European Employment Law Cases

Case Reports

2016/10 Associative victimisation claim allowed to proceed (UK)

Keywords associative victimisation, degree of association required in associative discrimination, no reasonable prospect of success
Authors Anna Bond
Author's information

294475 Anna Bond
Anna Bond is an associate at Lewis Silkin LLP: www.lewissilkin.com.
  • Abstract

      The Employment Appeal Tribunal (‘EAT’) has allowed a claim of ‘associative victimisation’ to proceed, reversing an Employment Tribunal (‘ET’) judge’s decision to strike it out. Victimisation occurs where someone is subjected to a detriment because of a ‘protected act’ (such as alleging discrimination). In this case, the claimant claimed he had been subjected to a detriment because someone else associated with him had alleged discrimination. The second ET judge to hear the case held that there was not a close enough connection between the claimant and those who made the allegation of discrimination, and struck out the claim.
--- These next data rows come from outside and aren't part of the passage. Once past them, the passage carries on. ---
-- ==== Sys2Proof/Proofs/Scope.lean ====
section
/-! SUPPORT. What one turn of the machine is, in two cases: a configuration that may not run (R18, R49), and the request a Test Master
issues next (R22, R24, R68). -/

namespace Sys2Proof.Machine

/-! ### A configuration that may not run -/

/-- A step of a machine whose configuration is not admitted is refused (R135, log 27). -/
theorem step_of_not_admitted (s : State) (h : ¬ s.cfg.Admitted) : step s = .refused .config := if_neg h

/-- Neither the chip-select nor the status pin of an admitted configuration lies on one of the two buses (R18). -/
theorem buses_spare_controlPins {c : Config} (h : c.GeometryOk) {p : Nat} (hp : p = c.csPin ∨ p = c.statusPin) :
    ¬ ((c.addrStart ≤ p ∧ p < c.addrStart + c.addrBits) ∨ c.DataPin p) := by
  obtain ⟨-, -, -, -, -, -, csAddr, csData, statusAddr, statusData, -⟩ := h
  unfold Config.DataPin
  rcases hp with rfl | rfl <;> omega

/-- Settles O11: each condition the statement names contradicts its own clause of `Admitted`. -/
theorem illFormedConfigurationIsRefused : Obligations.IllFormedConfigurationIsRefused := by
  intro s bad
  apply step_of_not_admitted
  rintro ⟨geometry, sioAligned, padsAligned, ioctrlAligned, -, -, -, sioPads, sioIoctrl, padsIoctrl⟩
  have ⟨pinsPos, pinsMax, dataPos, dataMax, memPos, functions, _, _, _, _, csStatus⟩ := geometry
  rcases bad with h | h | h | h | h | h | h | ⟨p, hp, onBus⟩ | ⟨b, hb, unaligned⟩ | ⟨a, shared⟩ | ⟨a, shared⟩ | ⟨a, shared⟩
  · omega
  · omega
  · omega
  · omega
  · omega
  · exact functions h
  · exact csStatus h
  · exact buses_spare_controlPins geometry hp onBus
  · rcases hb with rfl | rfl | rfl <;> contradiction
  · omega
  · omega
  · omega

/-! ### The request a Test Master issues next -/

/-- Every register of the SIO group is a transaction, and so a step of its agent (R22). -/
theorem takesStep_of_mem_sioRows {d : Word} {w : Bool} {row : Nat × Option Instr × Option Instr} {i : Instr}
    (hrow : row ∈ sioRows d) (hi : (if w then row.2.2 else row.2.1) = some i) : takesStep i = true := by
  have all : ∀ row ∈ sioRows d, (∀ i ∈ row.2.1, takesStep i = true) ∧ (∀ i ∈ row.2.2, takesStep i = true) := by
    simp [sioRows, takesStep]
  cases w with
  | false => exact (all row hrow).1 i hi
  | true => exact (all row hrow).2 i hi

/-- Whatever the decoder reads from a request is a step of the agent that issued it: neither `HALTED` nor `mask` is a transaction
(R22, R65, R92). -/
theorem takesStep_of_decodeRequest {c : Config} {r : Request} {i : Instr} (h : decodeRequest c r = .ok i) :
    takesStep i = true := by
  unfold decodeRequest at h
  split at h
  · cases h
  · rcases decodeAddr_cases h with ⟨row, hrow, -, hi⟩ | ⟨p, -, -, -, rfl⟩ | ⟨p, -, -, rfl⟩
    · exact takesStep_of_mem_sioRows hrow hi
    · cases r.write <;> rfl
    · cases r.write <;> rfl

/-- An instruction that is a step of its agent is run and then followed by the records of the step (R41). -/
theorem runInstr_of_takesStep {i : Instr} (h : takesStep i = true) (s : State) :
    runInstr i s = andThen (exec i s) (fun t => .next (settle t)) := by
  simp only [runInstr, h, if_true]

/-- With no turn scheduled and no operation in progress, the step of a Test Master whose next line is a request runs that request with
the line used up (R22, R24). -/
theorem step_bus (s : State) (r : Request) (rest : List Item) (ha : s.cfg.Admitted) (hsched : s.schedule = [])
    (hpend : s.pending = []) (hm : s.master = .testMaster (.bus r :: rest)) :
    step s = runRequest r { s with master := .testMaster rest } := by
  simp only [step, takeTurn, if_pos ha, hsched, masterTurn, hpend, hm, runItem]

/-- A request that decodes is run as its transaction, with the records after it (R68, R41). -/
theorem runRequest_of_decodes {r : Request} {s : State} {i : Instr} (h : decodeRequest s.cfg r = .ok i) :
    runRequest r s = andThen (exec i s) (fun t => .next (settle t)) := by
  simp only [runRequest, h]
  exact runInstr_of_takesStep (takesStep_of_decodeRequest h) s

/-- A request the decoder rejects is refused for the decoder's reason (R72). -/
theorem runRequest_of_rejected {r : Request} {s : State} {e : Reject} (h : decodeRequest s.cfg r = .error e) :
    runRequest r s = .refused (rejected e) := by
  simp only [runRequest, h]

/-- A table word that decodes fits its width, and its nine bytes decode to the same instruction at the default bases (R71). -/
theorem decodeTableWord_eq_some {nbits w : Nat} {i : Instr} (h : decodeTableWord nbits w = some i) :
    (nbits ≤ 72 ∧ w < 2 ^ nbits) ∧ decodeRequest Config.default (Request.ofBytes (tableBytes w)) = .ok i := by
  unfold decodeTableWord at h
  split at h
  · rename_i fits
    refine ⟨fits, ?_⟩
    split at h
    · rename_i j hj
      cases h
      exact hj
    · cases h
  · cases h

/-- Placing a word that fits leaves one line for a Test Master: the request of its nine bytes (log 20). -/
theorem withFetchWord_master (s : State) {nbits w : Nat} (fits : nbits ≤ 72 ∧ w < 2 ^ nbits) :
    (s.withFetchWord nbits w).master = .testMaster [.bus (Request.ofBytes (tableBytes w))] := by
  simp only [State.withFetchWord, placeRequest, if_pos fits]

/-- The default configuration is admitted (R10 to R17, log 1). -/
theorem default_admitted : Config.default.Admitted := by decide

/-- Settles O5: the step is the run of the request, which is the run of what it decodes to, and a placed word is a Test Master's only
request. -/
theorem stepRunsTheDecodedTransaction : Obligations.StepRunsTheDecodedTransaction := by
  refine ⟨fun s r rest i ha hsched hpend hm hd => ?_, fun s r rest e ha hsched hpend hm hd => ?_,
    fun s nbits w i hc hw => ?_⟩
  · rw [step_bus s r rest ha hsched hpend hm]
    exact runRequest_of_decodes hd
  · rw [step_bus s r rest ha hsched hpend hm]
    exact runRequest_of_rejected hd
  · obtain ⟨fits, hd⟩ := decodeTableWord_eq_some hw
    have ha : (s.withFetchWord nbits w).cfg.Admitted := by
      change s.cfg.Admitted
      rw [hc]
      exact default_admitted
    rw [step_bus _ _ [] ha rfl rfl (withFetchWord_master s fits)]
    exact runRequest_of_decodes (by rw [← hc] at hd; exact hd)

end Sys2Proof.Machine
end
The EAT held that the judge was wrong to find that Mr Thompson was required to show some particular relationship to the person whose protected act was relied upon, and in fact the association could be entirely in the mind of the employer. Association will be a question of fact in each case.
      This was the first case in the UK to find that it is possible to bring a claim of victimisation by association, and could represent a significant development in UK discrimination law.